私の好きなロックバンドは、世界一かっこいいロックバンドだ!


そして始まったアンコール。
♪3 minutes replay は私が初めて手にした彼らのアルバムの最初の曲。
この曲の最初のフレーズにある“世界”。
私がずっと旅していたくなった、彼らの“世界”。
鮮やかで、魅力的で、楽しくて、幸せで、凛とした孤独と強さの感じられる“世界”。
この曲から間髪入れずに始まる喜怒哀楽の繋がりを、初めて聴いたときのあの衝撃と高揚。
それを、この場で再体験させていただけるとは思っていなくて・・・なんだかもうたまらない気持になった。
そんな風に感極まってるところでの「フルカラープログラム!」のコールに、
忘れていたはずの涙がまた溢れそうになった。

ユニゾンが好き、という気持ちはすごくシンプルで、でも、自分では説明できない深淵がある。
綺麗なだけじゃない。
幸せなだけじゃない。
嬉しいだけじゃない。
痛みも、切なさも、どろどろした感情も、たぶんこの“好き”には付随する。
でも、それでも、今この瞬間、私にとって決して譲ることも失うこともできない存在なのだと思う。

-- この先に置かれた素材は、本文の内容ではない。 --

-- ==== Sys2Proof/Tests/Slice0.lean ====
section
/-! SUPPORT. Tests on fixed values, and for every obligation with hypotheses a named witness that meets them. The
expected results of the tests are the vectors of 95_test_vectors.md, named in the docstrings; the words of the decoding
tests are written out from 30_encoding.md R82, R95 and R96. -/

namespace Sys2Proof.Tests

open Sys2Proof Sys2Proof.Machine

/-! ## Well-formedness: an ill-formed term for each check -/

theorem test_wf_refuses_long_send : (Instr.send (List.replicate 65536 0)).wf = false := by
  rw [Instr.wf, List.length_replicate]
  rfl

theorem test_wf_refuses_unreserved_code : (Instr.reservedCmd 0x05).wf = false := rfl

theorem test_wf_refuses_unreserved_kind : (Instr.rxReservedKind 2 5 0 ⟨0, 0, 0, 0, 0, 0, 0, 0⟩).wf = false := rfl

/-! ## Decoding: one word for each constructor -/

/-- `00 09` of V-INIT-1. -/
theorem test_decode_init : decodeCommand [0x00, 0x09] = .ok (.init 9, []) := rfl

/-- `01 02 00 0A 0B` of program P2, with a byte of the next command after it. -/
theorem test_decode_send : decodeCommand [0x01, 0x02, 0x00, 0x0A, 0x0B, 0x05] = .ok (.send [0x0A, 0x0B], [0x05]) := rfl

/-- `02 20 00` of V-DQ-1. -/
theorem test_decode_recv : decodeCommand [0x02, 0x20, 0x00] = .ok (.recv 32, []) := rfl

/-- `03 05 07 09 00 …` of V-RX-16: an illegal DLC is a valid encoding (R99). -/
theorem test_decode_frameReceived : decodeCommand [0x03, 0x05, 0x07, 0x09, 0, 0, 0, 0, 0, 0, 0, 0] =
    .ok (.frameReceived 0x705 9 ⟨0, 0, 0, 0, 0, 0, 0, 0⟩, []) := rfl

/-- `04` of W1. -/
theorem test_decode_frameSent : decodeCommand [0x04] = .ok (.frameSent, []) := rfl

/-- `05` of program P2. -/
theorem test_decode_dispatch : decodeCommand [0x05] = .ok (.dispatch, []) := rfl

/-- `06` of V-ENC-1. -/
theorem test_decode_reservedCmd : decodeCommand [0x06] = .ok (.reservedCmd 0x06, []) := rfl

/-- The identifier 0x005 of W1: kind 0, source 5. -/
theorem test_decode_rxSingle : decodeFrame ⟨0x005, 5, ⟨1, 2, 3, 4, 5, 0, 0, 0⟩⟩ = .rxSingle 5 5 ⟨1, 2, 3, 4, 5, 0, 0, 0⟩ :=
  rfl

/-- The identifier 0x105 of W2: kind 1, source 5. -/
theorem test_decode_rxFirst : decodeFrame ⟨0x105, 8, ⟨0x14, 0, 0, 1, 2, 3, 4, 5⟩⟩ =
    .rxFirst 5 8 ⟨0x14, 0, 0, 1, 2, 3, 4, 5⟩ := rfl

/-- The identifier 0x205 of W2: kind 2, source 5. -/
theorem test_decode_rxCont : decodeFrame ⟨0x205, 6, ⟨0x0E, 0x0F, 0x10, 0x11, 0x12, 0x13, 0, 0⟩⟩ =
    .rxCont 5 6 ⟨0x0E, 0x0F, 0x10, 0x11, 0x12, 0x13, 0, 0⟩ := rfl

/-- The identifier 0x305 of V-RX-15: kind 3, source 5. -/
theorem test_decode_rxReservedKind : decodeFrame ⟨0x305, 2, ⟨1, 2, 0, 0, 0, 0, 0, 0⟩⟩ =
    .rxReservedKind 3 5 2 ⟨1, 2, 0, 0, 0, 0, 0, 0⟩ := rfl

/-- The table's rows with every free bit at zero: a command row has 8 bits, an identifier row two bytes. -/
theorem test_decodeTableWord :
    decodeTableWord 8 0x00 = some (.init 0) ∧ decodeTableWord 8 0x01 = some (.send []) ∧
      decodeTableWord 8 0x02 = some (.recv 0) ∧
      decodeTableWord 8 0x03 = some (.frameReceived 0 0 ⟨0, 0, 0, 0, 0, 0, 0, 0⟩) ∧
      decodeTableWord 8 0x04 = some .frameSent ∧ decodeTableWord 8 0x05 = some .dispatch ∧
      decodeTableWord 8 0x80 = some (.reservedCmd 0x80) ∧
      decodeTableWord 16 0x000 = some (.rxSingle 0 0 ⟨0, 0, 0, 0, 0, 0, 0, 0⟩) ∧
      decodeTableWord 16 0x100 = some (.rxFirst 0 0 ⟨0, 0, 0, 0, 0, 0, 0, 0⟩) ∧
      decodeTableWord 16 0x200 = some (.rxCont 0 0 ⟨0, 0, 0, 0, 0, 0, 0, 0⟩) ∧
      decodeTableWord 16 0x300 = some (.rxReservedKind 3 0 0 ⟨0, 0, 0, 0, 0, 0, 0, 0⟩) := by decide +kernel

/-! ## States of the vectors -/

/-- S0: the state just after `INIT 5`, with P = 4, M = 32, D = 2. -/
def s0 : State := { State.powerOn Config.testVectors 5 with initDone := true }

/-- F0 of V-DISP-3. -/
def frameA : Frame := { id := 0x105, dlc := 8, data := ⟨0x09, 0x00, 1, 2, 3, 4, 5, 6⟩ }

/-- F1 of V-DISP-6. -/
def frameB : Frame := { id := 0x205, dlc := 3, data := ⟨7, 8, 9, 0, 0, 0, 0, 0⟩ }

/-- Two frames queued, none in flight, with the next room answers. -/
def ready (room : List Bool) : State :=
  { s0 with txPool := [⟨true, frameA⟩, ⟨true, frameB⟩, freeSlot, freeSlot], txWr := 2, roomAnswers := room }

/-- The end state of V-DISP-3: one frame in flight, one queued. -/
def flying (room : List Bool) : State :=
  { s0 with
    txPool := [freeSlot, ⟨true, frameB⟩, freeSlot, freeSlot]
    txRd := 1, txWr := 2, txInflight := true, roomAnswers := room }

/-- The end state of V-DISP-6: one frame in flight, none queued. -/
def lastFlying : State := { s0 with txRd := 2, txWr := 2, txInflight := true }

/-- P = 1, and the one slot in use. -/
def poolFull : State :=
  { State.powerOn ⟨1, 32, 2⟩ 5 with initDone := true, txPool := [⟨true, frameB⟩] }

/-- The start state of V-RX-17 to V-RX-22: `rs[5] = (10, 6, [1..6])`. -/
def partly : State :=
  { s0 with rs := s0.rs.set 5 { active := true, total := 10, acc := 6, buf := [1, 2, 3, 4, 5, 6] ++ zeros 26 } }

/-- The start state of V-DQ-3: `dq = [(7, [1,2,3,4,5]), –]`. -/
def oneMessage : State :=
  { s0 with
    dq := [{ used := true, src := 7, len := 5, bytes := [1, 2, 3, 4, 5] ++ zeros 27 }, freeEntry 32]
    dqWr := 1 }

/-- What a test reads of the next state; nothing if there is none. -/
def next? {α : Type} (read : State → α) : Outcome → Option α
  | .next t => some (read t)
  | .fault _ => none
  | .refused _ => none

/-! ## One step of the vectors -/

/-- V-INIT-4. -/
theorem test_init_power_on : exec (.init 5) (State.powerOn Config.testVectors 0xEE) = .next s0 := rfl

/-- V-INIT-3: INIT forgets the frame in flight. -/
theorem test_init_forgets : exec (.init 5) (flying []) = .next s0 := rfl

/-- V-SEND-3. -/
theorem test_send_two_frames : next? (fun t => (t.txPool, t.txWr, t.trace, t.result))
    (exec (sendSeq 0 9) { s0 with roomAnswers := [false] }) =
    some ([⟨true, { id := 0x105, dlc := 8, data := ⟨0x09, 0, 0, 1, 2, 3, 4, 5⟩ }⟩,
      ⟨true, { id := 0x205, dlc := 3, data := ⟨6, 7, 8, 0, 0, 0, 0, 0⟩ }⟩, freeSlot, freeSlot],
      2, [.roomQuery false], .status 0x00) := by decide +kernel

/-- V-SEND-10: too large, and the counter wraps. -/
theorem test_send_drop_wraps : next? (fun t => (t.txDrops, t.trace, t.result))
    (exec (sendSeq 0 33) { s0 with txDrops := 0xFFFFFFFF }) =
    some (0, [.txDropped .messageTooLarge], .status 0x01) := by decide +kernel

/-- V-DQ-3: a silent truncation. -/
theorem test_recv_truncates : next? (fun t => (t.result.bytes, t.dqRd, t.rxDrops, t.trace)) (exec (.recv 3) oneMessage) =
    some ([0x01, 0x03, 0x00, 0x07, 1, 2, 3], 1, 0, []) := by decide +kernel

/-- V-DQ-1: an empty poll. -/
theorem test_recv_empty : next? (fun t => t.result.bytes) (exec (.recv 32) s0) = some [0x00, 0x00, 0x00, 0x00] := by
  decide +kernel

/-- V-RX-16: the DLC is tested before the kind. -/
theorem test_frameReceived_dlc_first : next? (fun t => (t.rxDrops, t.trace))
    (exec (.frameReceived 0x705 9 ⟨0, 0, 0, 0, 0, 0, 0, 0⟩) s0) = some (1, [.rxDropped .malformedDlc]) := by decide +kernel

/-- V-RX-19: a continuation completes the message. -/
theorem test_frameReceived_completes : next? (fun t => (queuedMessages t, (t.rxSlot 5).active, t.trace))
    (exec (.frameReceived 0x205 4 ⟨7, 8, 9, 10, 0, 0, 0, 0⟩) partly) =
    some ([(5, [1, 2, 3, 4, 5, 6, 7, 8, 9, 10])], false, []) := by decide +kernel

/-- V-DISP-5: no room for the next frame. -/
theorem test_frameSent_no_room : next? (fun t => (txStatus t, t.trace)) (exec .frameSent (flying [false])) =
    some (.ready, [.roomQuery false]) := by decide +kernel

/-- V-DISP-7: the pool is empty, so there is no query. -/
theorem test_frameSent_idle : next? (fun t => (txStatus t, t.trace)) (exec .frameSent lastFlying) = some (.idle, []) := by
  decide +kernel

/-- V-POOL-4, with V-DISP-3's frames: the oldest frame is handed over and its slot cleared. -/
theorem test_dispatch_sends : next? (fun t => (t.txPool, t.txRd, t.txInflight, t.trace)) (exec .dispatch (ready [true])) =
    some ([freeSlot, ⟨true, frameB⟩, freeSlot, freeSlot], 1, true, [.roomQuery true, .sendFrame frameA]) := by
  decide +kernel

/-- V-DISP-4: in TX_WAIT_SENT nothing happens. -/
theorem test_dispatch_waits : exec .dispatch (flying [true]) = .next (flying [true]) := rfl

/-- V-ENC-1. -/
theorem test_reservedCmd_refused : step { s0 with inbox := [.command [0x06]] } = .refused .reservedCommand := rfl

/-- V-RX-20: a SINGLE frame discards the partial message without a count. -/
theorem test_rxSingle_discards : next? (fun t => (queuedMessages t, (t.rxSlot 5).active, t.rxDrops, t.trace))
    (exec (.rxSingle 5 2 ⟨0xEE, 0xFF, 0, 0, 0, 0, 0, 0⟩) partly) = some ([(5, [0xEE, 0xFF])], false, 0, []) := by
  decide +kernel

/-- V-RX-4: with M = 4 a SINGLE frame of 5 bytes is too long. -/
theorem test_rxSingle_oversize : next? (fun t => (t.rxDrops, t.trace))
    (exec (.rxSingle 7 5 ⟨1, 2, 3, 4, 5, 0, 0, 0⟩) { State.powerOn ⟨4, 4, 2⟩ 5 with initDone := true }) =
    some (1, [.rxDropped .oversize]) := by decide +kernel

/-- V-RX-5. -/
theorem test_rxFirst_starts : next? (fun t => (t.rxSlot 5, t.trace)) (exec (.rxFirst 5 8 ⟨20, 0, 0, 1, 2, 3, 4, 5⟩) s0) =
    some (⟨true, 20, 6, [0, 1, 2, 3, 4, 5] ++ zeros 26⟩, []) := by decide +kernel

間奏のあと、空間を満たしていた音がふっと途切れました。
後方からの真っ白な光に沈む斎藤さんの影が、マイクスタンドの向きをすっと変えました。
大切なものをそっと差し出すような、マイクを通さない、「そうだ」。
その場の全ての意識が向かう、緊張感を孕んだ静寂の中、
ぐんっと力を増して、それ自身が光のように広がる、斎藤さんの歌声―――
あの瞬間、私の周りの全てが消えたように思いました。
何も覆うもののない、剥き出しの自分自身だけで、白い光の中の影に向かい合った。
その瞬間の、歓喜と、孤独―――
マイクを戻した斎藤さんの歌声と同時に音と色の戻った世界にほっとしながら、
それでもあの短い時間が私に刻み込んだものは、刹那であったからこそあまりにも峻烈で、
でも、幻のように不確かで―――なんだかもう、溢れる涙を止めることができなかった。

歌が終わって、最後の演奏の中で左右に走り寝転がりベースを投げ前転する田淵さんの、
目が、手が、笑顔が伝える感情も、
そんな田淵さんを待ちながら、斎藤さんと鈴木さんが浮かべる微笑みも、
そんな彼らに向かう、沢山の笑顔も、拍手も、歓声も、
全てがこの壮大な遠足の終わりを惜しんで、でも、もう次へと踏み出す準備に繋がってた。
彼らの、私たちの未来に、繋がっていた。


舞台の上から彼らがいなくなって。
周りの人たちがどんどんいなくなって。
そんな中で、椅子に座って涙を止めるのに必死になりました。
お友達が一緒でなかったら、子どもみたいに声を上げて泣いてた気がする。
その涙の理由を、私はちゃんと説明できないと思う。
たぶん、ユニゾンのライブを見るたびに、私はこんな風に説明のできない涙を流すんだろう。
笑顔と同じくらい沢山の涙が溢れるだろう。
その涙がある限り、私はずっと彼らの世界を旅していくんだろうと思う。



そんな風にして、何気ない、でも私にとっては特別な記念日は終わりました。
武道館的な演出はあったけど、基本的には確かに“いつもの彼ら”だったんだろうな。
2日たった今でも、思い返すとちょっと涙目になるけど、
彼らのライブのあとは結構いつもこんな感じだし(笑)。
そんなだから、この記録もほんとに支離滅裂で・・・
多分1週間後くらいに読み返したら、あまりの酷さに消したくなるんだろうな(^^;)
でも、今書いておかなかったら、多分何か違うものが入りこんじゃうから。
うん、これでいいのかな。

さて、そしたら、ネイルオフしましょうか。
この1週間、そしてこれを打っている間、視界に入っていたキラキラした桜色と水色にもお別れです。
なんだかちょっと寂しいけど、旅の終わりは寂しいものだから。
次の旅を心待ちにしつつ、私も明日に歩いていきましょう。